Кот недовольно мяукал — Максим слишком энергично взмахнул стаканом и облил его.

— Молчи, не насмешничай! — сурово одергивал Максим Кота. — Вам хорошо — март кончился, орать перестали, разошлись. И забыли друг друга…

Кот пристыжено молчал.

— Ладно, не сержусь, — прощал его Максим. — Все равно мне хорошо. Здесь никого нет. Нигде и никого! На три световых года — ни одной живой души, разве что ангел пролетит…

Небо вращалось все быстрее и быстрее. Обычно Максим так и задремывал, ближе к утру перебираясь в кровать, утром ополаскиваясь холодной водой — и становясь на удивление бодрым. Нет, это просто праздник какой-то! Самогонный аппарат, тупые приборы, уныло разглядывающие звездное небо и замеряющие уровни излучений, ледяной вакуум за стеклами купола — плевать, что вакуум не бывает ледяным… да еще и деньги за это платят!

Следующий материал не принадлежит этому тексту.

-- ==== Sys2Proof/Machine/Serve.lean ====
section
/-! DEFINITION. Lines of device memory at their serving copies: versions (R224), the halves that a host holds (R228),
shadow kills on their way (R226), and what an access of the device to its own memory waits for. -/

namespace Sys2Proof.Machine

/-! ## Lines (R217, R224) -/

/-- Exclusive or of bit fields of a physical address. -/
def xorField (pa lo1 lo2 n : Nat) : Nat := (pa / 2 ^ lo1 % 2 ^ n) ^^^ (pa / 2 ^ lo2 % 2 ^ n)

/-- The HBM stack of a physical address (R217). -/
def stackOf (pa : Nat) : Nat := xorField pa 12 17 3 ^^^ (pa / 2 ^ 22 % 8)
/-- The LLC home slice. -/
def llcSliceOf (pa : Nat) : Nat := 64 * (stackOf pa / 4) + xorField pa 7 25 6
/-- The die L2 home slice within a die. -/
def l2SliceOf (pa : Nat) : Nat := xorField pa 7 11 4

/-- What is known of a line that nothing has touched. -/
def LineRec.fresh (n : Nat) : LineRec :=
  { line := n, holder := none, recorded := false, cached := false, version := 0, sharers := [], inexact := false, awayDie := none,
    awayCount := 0, dirty := false, poison := false, hostLo := none, hostHi := none }

/-- A line by number. -/
def State.line (s : State) (n : Nat) : LineRec :=
  match s.ms.lines.find? (fun r => r.line == n) with
  | some r => r
  | none => LineRec.fresh n

/-- A line replaced. -/
def State.putLine (s : State) (r : LineRec) : State :=
  { s with ms := { s.ms with lines := s.ms.lines.filter (fun q => q.line != r.line) ++ [r] } }

/-- The lines that n bytes from a physical address touch. -/
def linesOf (pa n : Nat) : List Nat := (List.range ((pa + n - 1) / 128 - pa / 128 + 1)).map (pa / 128 + ·)

/-- What a write to a line leaves at its serving copy: the version counts it, a write of the whole line clears its
poison (R224, R455). -/
def LineRec.written (r : LineRec) (whole : Bool) : LineRec :=
  { r with version := r.version + 1, dirty := true, recorded := true, cached := true, poison := r.poison && !whole }

/-- Bytes written at the serving copies of their lines. -/
def State.serveWrite (s : State) (pa : Nat) (bs : List Byte) : State :=
  (linesOf pa bs.length).foldl (fun s n => s.putLine ((s.line n).written (pa ≤ 128 * n && 128 * (n + 1) ≤ pa + bs.length)))
    (s.devWrite pa bs)

/-! ## The host bridge (R228) -/

/-- The halves of a line that n bytes from pa touch. -/
def halfTouched (pa n line : Nat) (high : Bool) : Bool :=
  let lo := 128 * line + (if high then 64 else 0)
  decide (pa < lo + 64) && decide (lo < pa + n)

/-- The half of some touched line that a host port holds, if any: line, half, port. -/
def State.heldHalf (s : State) (pa n : Nat) : Option (Nat × Bool × Nat) :=
  s.ms.lines.findSome? (fun r =>
    match (if halfTouched pa n r.line false then r.hostLo else none) with
    | some p => some (r.line, false, p)
    | none => match (if halfTouched pa n r.line true then r.hostHi else none) with
      | some p => some (r.line, true, p)
      | none => none)

/-- A back-invalidate snoop sent for a half, unless one is on its way, with the clock of the port's link. -/
def State.snoop (s : State) (l : Nat) (high : Bool) (port : Nat) : State :=
  if s.ms.backInv.any (fun b => b.1 == port && b.2.1 == l && b.2.2.1 == high) then s
  else { s with ms := { s.ms with backInv := s.ms.backInv ++ [(port, l, high, s.clock (.link (0x300 + port)))] } }

/-- Whether a device access to n bytes may proceed; where a host holds a half of them, the state in which the snoop is
on its way (R228). -/
def State.hostGate (s : State) (pa n : Nat) : Option State :=
  match s.heldHalf pa n with
  | none => none
  | some (l, high, port) => some (s.snoop l high port)

/-- Whether a shadow kill of a line that n bytes touch is on its way: no new record of the line is made until every die has
answered, so accesses wait (R226). -/
def State.killPending (s : State) (pa n : Nat) : Bool :=
  s.ms.shadowKills.any (fun k => decide (pa < 128 * (k.2 + 1)) && decide (128 * k.2 < pa + n))

/-- The lines that the LLC of one base die holds at most: 768 MiB (R20, R22). -/
def llcLines : Nat := 6291456

/-- The records of the LLC of a base die. -/
def State.llcRecords (s : State) (base : Nat) : Nat :=
  (s.ms.lines.filter (fun r => r.recorded && stackOf (128 * r.line) / 4 == base)).length

/-- Whether the LLC of a line's base die must evict a record before it can make one of the line. -/
def State.llcFull (s : State) (n : Nat) : Bool :=
  decide (llcLines ≤ s.ms.lines.length) && !(s.line n).recorded && decide (llcLines ≤ s.llcRecords (stackOf (128 * n) / 4))

/-- Whether an access to n bytes waits for the LLC: for the dies' answers to a shadow kill, or for room (R22, R226). -/
def State.recordWaits (s : State) (pa n : Nat) : Bool := s.killPending pa n || (linesOf pa n).any s.llcFull

/-- What an access of the device to its own memory must wait for: the LLC (the state as it is), or the half that it must take back
from a host first (R226, R228). -/
def State.devGate (s : State) (pa n : Nat) : Option State := if s.recordWaits pa n then some s else s.hostGate pa n

/-- What accesses to several ranges must wait for. -/
def State.devGates (s : State) (xs : List (Nat × Nat)) : Option State := xs.findSome? (fun x => s.devGate x.1 x.2)

/-- A step that first waits for what its accesses meet: the snoop that it sends is a step of its own, and nothing happens
while the answer is on its way. -/
def State.afterGate (s : State) (gate next : Option State) : Option State :=
  match gate with
  | some s' => if s' == s then none else some s'
  | none => next

end Sys2Proof.Machine
end

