-- ==== Sys2Proof/Machine/Integer.lean ====
section
/-! DEFINITION. Integer, uniform and predicate instructions (spec file 12): majors 0x01 to 0x07, 0x10 to 0x15 and the
compact forms of R309. Each effect is stated once as a shared operation over its operand form; each instruction has
its own meaning over it. -/

namespace Sys2Proof.Machine

/-! ## Sources -/

/-- The 32-bit second source of an element: a vector register, or bits [31:0] of a uniform register (R63). -/
def Group.src32 (g : Group) (x : VSrc) (e : Nat) : Word32 :=
  match x with
  | .v r => g.v r e
  | .s r => (g.s r).setWidth 32

/-- The 64-bit second source of an element: a pair, or a uniform register (R63, R296). -/
def Group.src64 (g : Group) (x : VSrc) (e : Nat) : Word64 :=
  match x with
  | .v r => g.v64 r e
  | .s r => g.s r

/-! ## Operations on words -/

/-- Bits [63:32] of the signed product. -/
def mulhS32 (x y : Word32) : Word32 := ((x.signExtend 64 * y.signExtend 64) >>> 32).setWidth 32
/-- Bits [63:32] of the unsigned product. -/
def mulhU32 (x y : Word32) : Word32 := ((x.setWidth 64 * y.setWidth 64) >>> 32).setWidth 32
/-- Bits [127:64] of the signed product. -/
def mulhS64 (x y : Word64) : Word64 := ((x.signExtend 128 * y.signExtend 128) >>> 64).setWidth 64
/-- Bits [127:64] of the unsigned product. -/
def mulhU64 (x y : Word64) : Word64 := ((x.setWidth 128 * y.setWidth 128) >>> 64).setWidth 64
/-- Shifts take the low bits of the amount (R294, R301). -/
def shl32 (x y : Word32) : Word32 := x <<< (y.toNat % 32)
/-- Logical shift right. -/
def shr32 (x y : Word32) : Word32 := x >>> (y.toNat % 32)
/-- Arithmetic shift right. -/
def sar32 (x y : Word32) : Word32 := x.sshiftRight (y.toNat % 32)
/-- Shift left of a uniform register. -/
def shl64 (x y : Word64) : Word64 := x <<< (y.toNat % 64)
/-- Logical shift right of a uniform register. -/
def shr64 (x y : Word64) : Word64 := x >>> (y.toNat % 64)
/-- Arithmetic shift right of a uniform register. -/
def sar64 (x y : Word64) : Word64 := x.sshiftRight (y.toNat % 64)
/-- Signed minimum. -/
def minS {n : Nat} (x y : BitVec n) : BitVec n := if y.slt x then y else x
/-- Signed maximum. -/
def maxS {n : Nat} (x y : BitVec n) : BitVec n := if x.slt y then y else x
/-- Unsigned minimum. -/
def minU {n : Nat} (x y : BitVec n) : BitVec n := if y.ult x then y else x
/-- Unsigned maximum. -/
def maxU {n : Nat} (x y : BitVec n) : BitVec n := if x.ult y then y else x
/-- The number of 1 bits. -/
def popCount {n : Nat} (x : BitVec n) : Nat := ((List.range n).filter (fun i => x.getLsbD i)).length
/-- The number of 0 bits above the highest 1 bit. -/
def leadingZeros {n : Nat} (x : BitVec n) : Nat := if x == 0 then n else n - 1 - Nat.log2 x.toNat
/-- Rotate left; amount 0 gives x. -/
def rol32 (x : Word32) (n : Nat) : Word32 := x <<< n ||| (if n == 0 then 0 else x >>> (32 - n))

/-- vbfx of R295. -/
def bitField (x y : Word32) : Word32 :=
  let pos := y.toNat % 32
  let w := y.toNat / 256 % 32 + 1
  let f := x.toNat / 2 ^ pos % 2 ^ w
  if y.getLsbD 16 && f.testBit (w - 1) then BitVec.ofInt 32 ((f : Int) - 2 ^ w) else BitVec.ofNat 32 f

/-- The signed quotient of R302. -/
def quotS (x y : Word64) : Word64 := if y == 0 then BitVec.allOnes 64 else x.sdiv y
/-- The signed remainder of R302. -/
def remS (x y : Word64) : Word64 := if y == 0 then x else x.srem y
/-- The unsigned quotient of R302. -/
def quotU (x y : Word64) : Word64 := if y == 0 then BitVec.allOnes 64 else x.udiv y
/-- The unsigned remainder of R302. -/
def remU (x y : Word64) : Word64 := if y == 0 then x else x.umod y

/-! ## Operand forms -/

/-- vd := f(va, second source) in each active element (V3 layout). -/
def vecOp (s : State) (d a : Nat) (b : VSrc) (f : Word32 → Word32 → Word32) : Host.Outcome State Fault Refusal :=
  runInstr s [opVd 11 d, opV 18 a, opSrc b false] fun c =>
    c.done (c.g.setV d c.mask (fun e => f (c.g.v a e) (c.g.src32 b e)))

/-- The same on pairs (R296). -/
def vecOp64 (s : State) (d a : Nat) (b : VSrc) (f : Word64 → Word64 → Word64) : Host.Outcome State Fault Refusal :=
  runInstr s [opWd 11 d, opW 18 a, opSrc b true] fun c =>
    c.done (c.g.setV64 d c.mask (fun e => f (c.g.v64 a e) (c.g.src64 b e)))

/-- Bit e of pd := relation(va, second source) in each active element (R299). -/
def cmpOp (s : State) (p a : Nat) (b : VSrc) (f : Word32 → Word32 → Bool) : Host.Outcome State Fault Refusal :=
  runInstr s [opPd 11 p, opV 18 a, opSrc b false] fun c =>
    c.done (c.g.setP p c.mask (maskWhere c.g.width (fun e => f (c.g.v a e) (c.g.src32 b e))))

/-- The same on pairs. -/
def cmpOp64 (s : State) (p a : Nat) (b : VSrc) (f : Word64 → Word64 → Bool) : Host.Outcome State Fault Refusal :=
  runInstr s [opPd 11 p, opW 18 a, opSrc b true] fun c =>
    c.done (c.g.setP p c.mask (maskWhere c.g.width (fun e => f (c.g.v64 a e) (c.g.src64 b e))))

/-- vd := f(va) in each active element, fields of the I layout (R297, R298). -/
def immOp (s : State) (d a : Nat) (f : Word32 → Word32) : Host.Outcome State Fault Refusal :=
  runInstr s [opVd 7 d, opV 14 a] fun c => c.done (c.g.setV d c.mask (fun e => f (c.g.v a e)))

/-- Bit e of pd := test(va) in each active element (R300). -/
def cmpImmOp (s : State) (p a : Nat) (f : Word32 → Bool) : Host.Outcome State Fault Refusal :=
  runInstr s [opPd 7 p, opV 14 a] fun c =>
    c.done (c.g.setP p c.mask (maskWhere c.g.width (fun e => f (c.g.v a e))))

/-- sd := f(sa, sb), once per issue (R301). -/
def uniOp (s : State) (d a b : Nat) (f : Word64 → Word64 → Word64) : Host.Outcome State Fault Refusal :=
  runInstr s [opS 12 d, opS 18 a, opS 24 b] fun c => c.done (c.g.setS d (f (c.g.s a) (c.g.s b)))
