/-- fcmp.eq.f64. -/
def execFcmpEqF64 (p : Fin 8) (a : Fin 128) (b : VSrc) (s : State) : Host.Outcome State Fault Refusal :=
  fcmp64 s p a b 0

/-- fcmp.lt.f64. -/
def execFcmpLtF64 (p : Fin 8) (a : Fin 128) (b : VSrc) (s : State) : Host.Outcome State Fault Refusal :=
  fcmp64 s p a b 1

/-- fcmp.le.f64. -/
def execFcmpLeF64 (p : Fin 8) (a : Fin 128) (b : VSrc) (s : State) : Host.Outcome State Fault Refusal :=
  fcmp64 s p a b 2

/-- fcmp.un.f64. -/
def execFcmpUnF64 (p : Fin 8) (a : Fin 128) (b : VSrc) (s : State) : Host.Outcome State Fault Refusal :=
  fcmp64 s p a b 3

/-! ## Fused multiply-add (R319) -/

/-- fma.f32. -/
def execFmaF32 (r : Fin 4) (d a b : Fin 128) (s : State) : Host.Outcome State Fault Refusal :=
  fma32 s r d a b false

/-- fnma.f32. -/
def execFnmaF32 (r : Fin 4) (d a b : Fin 128) (s : State) : Host.Outcome State Fault Refusal :=
  fma32 s r d a b true

/-- fma.f64. -/
def execFmaF64 (r : Fin 4) (d a b : Fin 128) (s : State) : Host.Outcome State Fault Refusal :=
  fma64 s r d a b false

/-- fnma.f64. -/
def execFnmaF64 (r : Fin 4) (d a b : Fin 128) (s : State) : Host.Outcome State Fault Refusal :=
  fma64 s r d a b true

/-! ## Conversion (R320 to R322) -/

/-- Whether a type code names a 64-bit type. -/
def wideType (t : Nat) : Bool := t == 6 || t == 7 || t == 9

/-- A vector operand of a type: a pair for a 64-bit type. -/
def opTyped (field idx t : Nat) (dst : Bool) : Opnd :=
  { field := field, cls := .vec, idx := idx, pair := wideType t, dst := dst }

/-- The source code that cvt reads from an element. -/
def Group.typed (g : Group) (r t e : Nat) : Nat := if wideType t then (g.v64 r e).toNat else (g.v r e).toNat

/-- cvt. -/
def execCvt (r : Fin 4) (d a : Fin 128) (x t : Fin 16) (s : State) : Host.Outcome State Fault Refusal :=
  runInstr s [opTyped 11 d t true, opTyped 18 a x false] fun c =>
    c.cvtqIssue d (wideType t) (fun e => convert (numTy x) (numTy t) r (c.g.typed a x e))

/-! ## Special functions (R323, R324) -/

/-- frcp.f32. -/
def execFrcpF32 (d a : Fin 128) (s : State) : Host.Outcome State Fault Refusal :=
  sf32 s d a (fRcp fmtF32)

/-- frsqrt.f32. -/
def execFrsqrtF32 (d a : Fin 128) (s : State) : Host.Outcome State Fault Refusal :=
  sf32 s d a (fRsqrt fmtF32)

/-- fsqrt.f32. -/
def execFsqrtF32 (d a : Fin 128) (s : State) : Host.Outcome State Fault Refusal :=
  sf32 s d a (fSqrt fmtF32)

/-- fexp2.f32. -/
def execFexp2F32 (d a : Fin 128) (s : State) : Host.Outcome State Fault Refusal :=
  sf32 s d a (fExp2 fmtF32)

/-- flog2.f32. -/
def execFlog2F32 (d a : Fin 128) (s : State) : Host.Outcome State Fault Refusal :=
  sf32 s d a (fLog2 fmtF32)

/-- fsin.f32. -/
def execFsinF32 (d a : Fin 128) (s : State) : Host.Outcome State Fault Refusal :=
  sf32 s d a (fTrig fmtF32 false)

/-- fcos.f32. -/
def execFcosF32 (d a : Fin 128) (s : State) : Host.Outcome State Fault Refusal :=
  sf32 s d a (fTrig fmtF32 true)

/-- ftanh.f32. -/
def execFtanhF32 (d a : Fin 128) (s : State) : Host.Outcome State Fault Refusal :=
  sf32 s d a (fTanh fmtF32)

/-- fsqrt.f64. -/
def execFsqrtF64 (d a : Fin 128) (s : State) : Host.Outcome State Fault Refusal :=
  sf64 s d a (fSqrt fmtF64)

/-- frcp.f64. -/
def execFrcpF64 (d a : Fin 128) (s : State) : Host.Outcome State Fault Refusal :=
  sf64 s d a (fRcp fmtF64)

/-- fdiv.f32. -/
def execFdivF32 (d a b : Fin 128) (s : State) : Host.Outcome State Fault Refusal :=
  runInstr s [opVd 11 d, opV 18 a, opV 25 b] fun c =>
    c.sfqIssue d false (fun e => fDiv fmtF32 (c.g.v a e).toNat (c.g.v b e).toNat)
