-- ==== Sys2Proof/Machine/Translate.lean ====
section
/-! DEFINITION. Pages and translation (spec file 08): page table entries, the walk with its caches, member addressing,
the classes of failure, pending fault entries and the fault queue, resolution. -/

namespace Sys2Proof.Machine

/-! ## Page table entries (R195 to R200) -/

/-- Bits [hi:lo] of a word. -/
def field (w : Word64) (lo n : Nat) : Nat := w.toNat / 2 ^ lo % 2 ^ n

/-- log2 of the page size of a SIZE code (R198). -/
def sizeLog (code : Nat) : Nat :=
  [12, 14, 16, 18, 20, 21, 22, 24, 26, 28, 30, 32].getD code 0

/-- The span of one entry of a level, as a power of two. -/
def spanLog (level : Nat) : Nat := 12 + 9 * level

/-- Whether a SIZE code is allowed at a level. -/
def sizeAtLevel (level code : Nat) : Bool :=
  match level with
  | 0 => code ≤ 4
  | 1 => 5 ≤ code && code ≤ 9
  | 2 => code == 10 || code == 11
  | _ => false

/-- Permissions and attributes of a leaf. -/
def Leaf.r (l : Leaf) : Bool := l.w0.getLsbD 2
/-- W. -/
def Leaf.w (l : Leaf) : Bool := l.w0.getLsbD 3
/-- X. -/
def Leaf.x (l : Leaf) : Bool := l.w0.getLsbD 4
/-- CHECKED. -/
def Leaf.checked (l : Leaf) : Bool := l.w0.getLsbD 5
/-- CLASS. -/
def Leaf.cls (l : Leaf) : Nat := field l.w0 6 2
/-- CACHE. -/
def Leaf.cache (l : Leaf) : Bool := l.w0.getLsbD 8
/-- MEMBER. -/
def Leaf.member (l : Leaf) : Bool := l.w0.getLsbD 9
/-- FORMAT. -/
def Leaf.format (l : Leaf) : Bool := l.w0.getLsbD 10
/-- SIZE. -/
def Leaf.size (l : Leaf) : Nat := field l.w0 12 4
/-- The physical address of the page. -/
def Leaf.frame (l : Leaf) : Nat := field l.w0 24 40 * 4096
/-- FMT. -/
def Leaf.fmt (l : Leaf) : Nat := field l.w1 0 4
/-- GEOM. -/
def Leaf.geom (l : Leaf) : Nat := field l.w1 4 1
/-- KEXP. -/
def Leaf.kexp (l : Leaf) : Nat := field l.w1 6 6
/-- TARGET. -/
def Leaf.target (l : Leaf) : Nat := field l.w1 12 8
/-- The scale frame's physical address. -/
def Leaf.sframe (l : Leaf) : Nat := field l.w1 24 40 * 4096
/-- The bytes of the page. -/
def Leaf.bytes (l : Leaf) : Nat := 2 ^ sizeLog l.size
/-- Whether FMT is bx8 or bx4. -/
def Leaf.isBx (l : Leaf) : Bool := l.format && (l.fmt == 8 || l.fmt == 9)
/-- Whether a page covers an address. -/
def Leaf.covers (l : Leaf) (va : Nat) : Bool := l.base ≤ va && va < l.base + l.bytes

/-- Device memory ends at 512 GiB (R217). -/
def devLimit : Nat := 2 ^ 39

/-- The scale bytes of a bx page (R199). -/
def Leaf.scaleBytes (l : Leaf) : Nat := if l.fmt == 8 then l.bytes / 16 else l.bytes / 8

/-- Whether a leaf's fields break R198, R199 or R217; replicas are checked by the walk. -/
def Leaf.malformed (l : Leaf) (level : Nat) : Bool :=
  l.w0.getLsbD 11 || field l.w0 16 8 != 0 || !sizeAtLevel level l.size || l.frame % l.bytes != 0 ||
  l.cls == 3 || ((l.checked || l.format) && l.cls != 0) || (l.format && l.x) ||
  10 ≤ l.fmt || (!l.format && l.fmt != 0) || l.w1.getLsbD 5 || field l.w1 20 4 != 0 ||
  (l.geom != 0 && !l.isBx) ||
  (if l.member then l.kexp < 12 || 36 < l.kexp else l.kexp != 0) ||
  (l.cls == 0 && l.target != 0) || (l.cls == 2 && 2 ≤ l.target) ||
  (if l.isBx then devLimit < l.sframe + l.scaleBytes else l.sframe != 0) ||
  (l.cls == 0 && devLimit < l.frame + l.bytes)

/-- Whether a non-leaf entry is malformed: V, LEAF and FRAME are its only fields, a table lies in device memory. -/
def tableMalformed (w0 w1 : Word64) : Bool :=
  field w0 2 22 != 0 || w1 != 0 || field w0 24 40 % 2 != 0 || devLimit < field w0 24 40 * 4096 + 8192

/-! ## The walk (R195 to R197, R205) -/

/-- The outcome of a translation: a leaf with its level, or how it fails and at which level. -/
inductive Walk where
  | leaf (l : Leaf) (level : Nat)
  | absent (level : Nat)
  | malformed (level : Nat)
  | noncanonical
  /-- A host holds the half of a line in which the entry at an address lies: the walker takes it back first (R228). -/
  | held (pa : Nat)
  deriving DecidableEq, Repr

/-- Whether a line of device memory is poisoned (R455). -/
def State.poisoned (s : State) (pa : Nat) : Bool := s.ms.lines.any (fun r => r.line == pa / 128 && r.poison)

/-- What a walker reads of an entry: its two words, poison, or nothing yet because a host holds bytes of it. -/
inductive EntryRead where
  | words (w0 w1 : Word64)
  | poison
  | held (pa : Nat)
  deriving DecidableEq, Repr

/-- The two words of an entry of a table (R196), read at device scope (R205). -/
def State.readEntry (s : State) (table i : Nat) : EntryRead :=
  let a := table + 8 * i
  if (s.devGate a 8).isSome then .held a
  else if (s.devGate (a + 4096) 8).isSome then .held (a + 4096)
  else if s.poisoned a || s.poisoned (a + 4096) then .poison
  else .words (BitVec.ofNat 64 (s.devLE a 8)) (BitVec.ofNat 64 (s.devLE (a + 4096) 8))

/-- A leaf entry read at an index: the replica's V and SIZE against the first entry of its run (R197). -/
def State.walkLeaf (s : State) (ctx table level va i : Nat) (w0 : Word64) : Walk :=
  let size := field w0 12 4
  if !sizeAtLevel level size then .malformed level
  else
    let first := i - i % 2 ^ (sizeLog size - spanLog level)
    match s.readEntry table first with
    | .held pa => .held pa
    | .poison => .malformed level
    | .words f0 f1 =>
      if !f0.getLsbD 0 || !f0.getLsbD 1 || field f0 12 4 != size then .malformed level
      else
        let l : Leaf := { ctx := ctx, base := va - va % 2 ^ sizeLog size, w0 := f0, w1 := f1 }
        if l.malformed level then .malformed level else .leaf l level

Спиться он почти не боялся. Да, конечно, руководство пришло бы в ужас, обнаружив, как Максим проводит свои дни. В ужас — и изумление, потому что Максим всегда считался надежным и выдержанным человеком. Но он и к этому полугодовому запою подошел основательно: не позволял себе напиться, прежде чем все работы по Станции будут завершены, тщательно просчитал, какую часть продуктов может пустить на брагу, проверил и отладил самогонный аппарат, о существовании которого был наслышан еще на Земле.

— Знаешь, чего я хочу, Кот? — спрашивал он Кота. И тот любопытным взглядом отвечал: «говори, не томи!» — Я хочу поймать волну. Давным-давно ушедшую волну своей любви.

— Мяу, — сомневался Кот.

— Это как в сказке, — поглаживая черную шерстку, отвечал Максим. — Про Снежную Королеву, про мальчика Кая, которому осколки ледяного зеркала попали в глаз и в сердце… Любовь — самое отвратительное зеркало! В сердце у меня осколок сидит до сих пор. А из глаза — выпал. Как лучик света. Отразился — и ушел в небо. Так может быть, я снова его увижу, Кот? Этот лучик? И он снова ударит мне в глаза!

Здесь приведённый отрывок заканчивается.